### EXERCISE BRIEF
Work through the entries below and show every line in which "frameHeldExpiry" is found.

### LISTED RECORDS
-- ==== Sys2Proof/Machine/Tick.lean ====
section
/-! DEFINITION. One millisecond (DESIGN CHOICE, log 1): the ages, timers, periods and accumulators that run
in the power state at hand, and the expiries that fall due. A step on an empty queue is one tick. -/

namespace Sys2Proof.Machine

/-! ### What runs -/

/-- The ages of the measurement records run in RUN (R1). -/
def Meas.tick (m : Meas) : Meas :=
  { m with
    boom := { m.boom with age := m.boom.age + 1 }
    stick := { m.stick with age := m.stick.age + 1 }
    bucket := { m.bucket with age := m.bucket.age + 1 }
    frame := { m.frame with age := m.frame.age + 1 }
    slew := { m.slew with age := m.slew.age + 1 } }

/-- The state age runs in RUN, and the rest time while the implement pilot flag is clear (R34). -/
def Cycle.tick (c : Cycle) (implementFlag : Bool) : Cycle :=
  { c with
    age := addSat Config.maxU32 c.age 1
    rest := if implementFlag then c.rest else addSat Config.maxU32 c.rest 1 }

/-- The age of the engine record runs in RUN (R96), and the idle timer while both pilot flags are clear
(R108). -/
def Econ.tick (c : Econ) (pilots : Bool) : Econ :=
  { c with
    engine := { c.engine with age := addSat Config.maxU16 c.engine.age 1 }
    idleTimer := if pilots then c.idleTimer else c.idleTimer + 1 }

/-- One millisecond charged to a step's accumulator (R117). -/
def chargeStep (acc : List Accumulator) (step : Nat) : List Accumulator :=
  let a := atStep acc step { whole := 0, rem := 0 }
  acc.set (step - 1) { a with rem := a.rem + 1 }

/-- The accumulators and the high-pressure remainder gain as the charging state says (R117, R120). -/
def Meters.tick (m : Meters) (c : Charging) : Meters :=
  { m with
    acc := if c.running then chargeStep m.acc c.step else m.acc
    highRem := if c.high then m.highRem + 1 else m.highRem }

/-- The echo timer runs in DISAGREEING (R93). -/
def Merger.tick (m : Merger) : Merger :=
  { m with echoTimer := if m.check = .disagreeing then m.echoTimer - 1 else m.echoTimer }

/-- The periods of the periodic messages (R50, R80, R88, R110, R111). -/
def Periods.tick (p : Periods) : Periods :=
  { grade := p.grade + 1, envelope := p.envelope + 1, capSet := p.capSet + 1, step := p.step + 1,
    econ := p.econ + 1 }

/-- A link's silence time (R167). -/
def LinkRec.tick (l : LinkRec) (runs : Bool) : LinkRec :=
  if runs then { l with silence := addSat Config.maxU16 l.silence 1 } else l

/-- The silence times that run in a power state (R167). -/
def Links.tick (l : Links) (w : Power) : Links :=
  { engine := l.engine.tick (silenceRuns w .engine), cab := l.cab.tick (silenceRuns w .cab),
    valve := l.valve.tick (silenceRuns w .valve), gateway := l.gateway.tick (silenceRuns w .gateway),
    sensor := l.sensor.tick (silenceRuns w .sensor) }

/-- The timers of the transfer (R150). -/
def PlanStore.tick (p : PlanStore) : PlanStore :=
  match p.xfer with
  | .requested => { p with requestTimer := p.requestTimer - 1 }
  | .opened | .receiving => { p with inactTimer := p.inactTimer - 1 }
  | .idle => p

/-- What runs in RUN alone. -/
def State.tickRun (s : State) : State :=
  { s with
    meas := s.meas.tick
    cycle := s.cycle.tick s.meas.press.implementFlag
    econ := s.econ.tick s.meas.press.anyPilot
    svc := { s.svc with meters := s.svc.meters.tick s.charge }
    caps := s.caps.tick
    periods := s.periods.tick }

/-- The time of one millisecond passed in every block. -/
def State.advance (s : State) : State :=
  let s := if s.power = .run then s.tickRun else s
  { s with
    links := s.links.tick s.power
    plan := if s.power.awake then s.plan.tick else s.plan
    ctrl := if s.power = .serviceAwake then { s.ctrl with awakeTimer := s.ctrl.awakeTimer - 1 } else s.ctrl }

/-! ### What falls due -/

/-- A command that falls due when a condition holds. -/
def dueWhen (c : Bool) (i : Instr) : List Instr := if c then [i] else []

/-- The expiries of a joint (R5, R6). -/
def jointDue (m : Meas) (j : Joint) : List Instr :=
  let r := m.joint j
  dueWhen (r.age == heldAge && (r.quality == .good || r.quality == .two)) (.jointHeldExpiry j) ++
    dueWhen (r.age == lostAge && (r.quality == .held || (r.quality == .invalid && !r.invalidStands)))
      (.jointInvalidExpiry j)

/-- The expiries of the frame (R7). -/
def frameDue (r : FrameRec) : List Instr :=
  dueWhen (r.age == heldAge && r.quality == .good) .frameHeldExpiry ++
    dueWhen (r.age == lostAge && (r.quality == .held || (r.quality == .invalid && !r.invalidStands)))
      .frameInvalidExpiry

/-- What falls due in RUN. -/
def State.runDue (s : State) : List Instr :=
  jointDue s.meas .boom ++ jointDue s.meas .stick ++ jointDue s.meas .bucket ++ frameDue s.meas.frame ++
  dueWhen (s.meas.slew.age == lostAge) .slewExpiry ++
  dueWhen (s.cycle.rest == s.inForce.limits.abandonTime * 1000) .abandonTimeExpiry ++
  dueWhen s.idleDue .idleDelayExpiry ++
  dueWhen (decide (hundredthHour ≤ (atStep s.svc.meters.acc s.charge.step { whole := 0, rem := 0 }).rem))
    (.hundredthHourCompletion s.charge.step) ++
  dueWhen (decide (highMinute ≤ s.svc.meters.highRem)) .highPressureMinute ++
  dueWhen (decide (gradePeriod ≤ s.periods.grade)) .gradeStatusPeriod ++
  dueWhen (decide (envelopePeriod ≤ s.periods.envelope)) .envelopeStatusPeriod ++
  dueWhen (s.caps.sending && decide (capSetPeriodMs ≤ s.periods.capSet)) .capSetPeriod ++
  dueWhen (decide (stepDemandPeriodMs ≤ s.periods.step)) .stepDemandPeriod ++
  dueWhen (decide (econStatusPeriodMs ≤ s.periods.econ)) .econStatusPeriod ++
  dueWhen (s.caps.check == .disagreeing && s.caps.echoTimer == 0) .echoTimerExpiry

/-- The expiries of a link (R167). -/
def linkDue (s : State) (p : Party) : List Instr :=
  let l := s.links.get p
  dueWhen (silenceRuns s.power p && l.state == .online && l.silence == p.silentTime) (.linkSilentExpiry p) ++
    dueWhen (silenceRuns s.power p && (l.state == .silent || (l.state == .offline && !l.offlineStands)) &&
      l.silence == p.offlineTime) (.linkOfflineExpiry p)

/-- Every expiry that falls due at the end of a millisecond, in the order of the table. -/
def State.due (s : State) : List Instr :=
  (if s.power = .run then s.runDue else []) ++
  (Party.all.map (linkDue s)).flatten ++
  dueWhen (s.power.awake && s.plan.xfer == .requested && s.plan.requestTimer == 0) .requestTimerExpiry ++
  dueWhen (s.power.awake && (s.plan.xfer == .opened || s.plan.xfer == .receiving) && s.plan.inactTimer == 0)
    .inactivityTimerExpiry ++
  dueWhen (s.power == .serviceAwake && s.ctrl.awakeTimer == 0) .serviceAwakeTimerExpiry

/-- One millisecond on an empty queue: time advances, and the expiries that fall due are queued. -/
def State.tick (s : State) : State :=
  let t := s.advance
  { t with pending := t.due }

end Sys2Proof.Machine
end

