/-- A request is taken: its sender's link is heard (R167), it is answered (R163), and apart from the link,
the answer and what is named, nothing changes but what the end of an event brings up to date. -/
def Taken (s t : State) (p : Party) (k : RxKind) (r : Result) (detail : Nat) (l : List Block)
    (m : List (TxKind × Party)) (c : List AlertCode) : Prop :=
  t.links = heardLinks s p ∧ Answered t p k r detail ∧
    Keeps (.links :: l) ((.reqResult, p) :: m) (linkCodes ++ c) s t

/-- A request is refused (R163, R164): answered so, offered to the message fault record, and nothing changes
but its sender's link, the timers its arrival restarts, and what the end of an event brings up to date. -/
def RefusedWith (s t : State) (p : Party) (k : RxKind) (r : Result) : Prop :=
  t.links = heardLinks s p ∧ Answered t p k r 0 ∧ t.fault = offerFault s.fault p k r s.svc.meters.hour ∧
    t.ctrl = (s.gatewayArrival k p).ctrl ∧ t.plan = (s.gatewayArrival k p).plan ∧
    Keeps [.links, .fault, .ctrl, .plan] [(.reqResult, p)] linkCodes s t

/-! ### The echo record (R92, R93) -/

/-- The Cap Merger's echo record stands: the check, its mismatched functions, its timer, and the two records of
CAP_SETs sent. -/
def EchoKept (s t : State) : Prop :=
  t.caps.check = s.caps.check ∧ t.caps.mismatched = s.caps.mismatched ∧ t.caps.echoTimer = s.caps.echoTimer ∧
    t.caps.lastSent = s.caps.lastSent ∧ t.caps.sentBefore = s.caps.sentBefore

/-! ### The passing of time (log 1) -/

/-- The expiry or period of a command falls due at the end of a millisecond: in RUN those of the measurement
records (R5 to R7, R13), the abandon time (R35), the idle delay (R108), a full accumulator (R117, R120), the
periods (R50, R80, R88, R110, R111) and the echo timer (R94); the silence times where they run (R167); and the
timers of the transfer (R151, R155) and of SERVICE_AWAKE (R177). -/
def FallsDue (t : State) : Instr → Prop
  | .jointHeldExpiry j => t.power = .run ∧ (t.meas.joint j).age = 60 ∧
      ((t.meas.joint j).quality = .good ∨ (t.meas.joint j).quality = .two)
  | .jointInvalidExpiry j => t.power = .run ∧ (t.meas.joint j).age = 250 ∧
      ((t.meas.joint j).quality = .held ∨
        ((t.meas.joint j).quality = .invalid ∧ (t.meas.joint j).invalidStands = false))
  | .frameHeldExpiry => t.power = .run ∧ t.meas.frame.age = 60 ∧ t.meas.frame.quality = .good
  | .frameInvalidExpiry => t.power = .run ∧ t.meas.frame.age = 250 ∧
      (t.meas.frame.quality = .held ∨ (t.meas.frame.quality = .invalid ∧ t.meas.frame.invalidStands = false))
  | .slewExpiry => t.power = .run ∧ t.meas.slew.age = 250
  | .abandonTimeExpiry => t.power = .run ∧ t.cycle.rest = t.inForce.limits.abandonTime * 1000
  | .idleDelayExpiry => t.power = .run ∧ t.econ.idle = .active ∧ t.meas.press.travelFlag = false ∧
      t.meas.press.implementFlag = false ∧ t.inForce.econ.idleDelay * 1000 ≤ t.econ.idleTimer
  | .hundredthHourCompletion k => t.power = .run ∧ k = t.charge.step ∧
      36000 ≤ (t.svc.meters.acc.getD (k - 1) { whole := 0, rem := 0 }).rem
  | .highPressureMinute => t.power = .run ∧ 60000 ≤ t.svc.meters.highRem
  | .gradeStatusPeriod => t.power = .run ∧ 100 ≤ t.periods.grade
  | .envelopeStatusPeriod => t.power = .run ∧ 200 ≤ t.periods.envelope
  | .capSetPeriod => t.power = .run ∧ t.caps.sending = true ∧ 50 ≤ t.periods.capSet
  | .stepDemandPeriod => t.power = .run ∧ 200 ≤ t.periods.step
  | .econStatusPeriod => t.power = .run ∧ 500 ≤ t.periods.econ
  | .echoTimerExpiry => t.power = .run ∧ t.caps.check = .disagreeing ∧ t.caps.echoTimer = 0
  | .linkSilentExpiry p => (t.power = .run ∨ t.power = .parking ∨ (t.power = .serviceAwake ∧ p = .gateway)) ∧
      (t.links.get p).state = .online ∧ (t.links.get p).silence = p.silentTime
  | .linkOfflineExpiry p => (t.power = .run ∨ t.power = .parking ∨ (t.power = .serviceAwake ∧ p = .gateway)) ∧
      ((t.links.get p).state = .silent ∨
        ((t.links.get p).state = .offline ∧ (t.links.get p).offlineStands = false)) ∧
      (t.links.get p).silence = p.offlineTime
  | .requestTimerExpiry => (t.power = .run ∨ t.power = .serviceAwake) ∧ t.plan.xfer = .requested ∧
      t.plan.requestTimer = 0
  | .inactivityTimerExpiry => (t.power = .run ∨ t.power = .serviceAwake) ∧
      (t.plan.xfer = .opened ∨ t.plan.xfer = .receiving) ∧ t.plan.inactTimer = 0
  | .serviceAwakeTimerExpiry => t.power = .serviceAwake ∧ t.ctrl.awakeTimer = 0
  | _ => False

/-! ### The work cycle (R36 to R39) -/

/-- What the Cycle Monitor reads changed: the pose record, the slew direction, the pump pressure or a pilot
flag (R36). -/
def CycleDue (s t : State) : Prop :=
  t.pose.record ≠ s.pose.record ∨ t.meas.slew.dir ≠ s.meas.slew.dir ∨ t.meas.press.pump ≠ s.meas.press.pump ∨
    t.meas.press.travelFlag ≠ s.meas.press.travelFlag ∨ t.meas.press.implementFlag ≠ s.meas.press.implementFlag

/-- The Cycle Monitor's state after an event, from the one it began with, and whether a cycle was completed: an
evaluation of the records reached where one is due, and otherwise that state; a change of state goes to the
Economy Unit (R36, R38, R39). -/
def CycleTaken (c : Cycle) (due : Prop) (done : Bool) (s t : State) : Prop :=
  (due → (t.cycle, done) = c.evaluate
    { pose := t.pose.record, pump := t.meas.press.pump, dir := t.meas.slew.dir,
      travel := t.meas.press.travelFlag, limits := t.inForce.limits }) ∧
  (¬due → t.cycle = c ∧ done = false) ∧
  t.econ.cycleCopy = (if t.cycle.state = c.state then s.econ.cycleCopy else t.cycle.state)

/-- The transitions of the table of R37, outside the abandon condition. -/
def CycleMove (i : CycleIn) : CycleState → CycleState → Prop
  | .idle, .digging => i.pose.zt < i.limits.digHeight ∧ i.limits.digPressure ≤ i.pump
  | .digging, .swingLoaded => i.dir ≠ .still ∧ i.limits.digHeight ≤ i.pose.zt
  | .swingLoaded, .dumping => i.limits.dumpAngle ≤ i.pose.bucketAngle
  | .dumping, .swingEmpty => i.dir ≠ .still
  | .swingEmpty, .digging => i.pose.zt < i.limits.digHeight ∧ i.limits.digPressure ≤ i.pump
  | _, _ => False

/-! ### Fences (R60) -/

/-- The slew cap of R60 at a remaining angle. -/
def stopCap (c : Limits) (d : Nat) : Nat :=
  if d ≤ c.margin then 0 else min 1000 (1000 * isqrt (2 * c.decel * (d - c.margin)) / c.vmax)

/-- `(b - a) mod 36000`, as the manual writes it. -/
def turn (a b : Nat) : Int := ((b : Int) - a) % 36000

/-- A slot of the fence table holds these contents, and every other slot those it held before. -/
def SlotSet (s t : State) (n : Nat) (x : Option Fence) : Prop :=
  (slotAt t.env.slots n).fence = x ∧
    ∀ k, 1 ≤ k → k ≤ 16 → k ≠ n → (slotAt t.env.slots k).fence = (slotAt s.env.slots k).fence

### RESPONSE TO THE EXERCISE
  dueWhen (r.age == heldAge && r.quality == .good) .frameHeldExpiry ++
  | .frameHeldExpiry => t.power = .run ∧ t.meas.frame.age = 60 ∧ t.meas.frame.quality = .good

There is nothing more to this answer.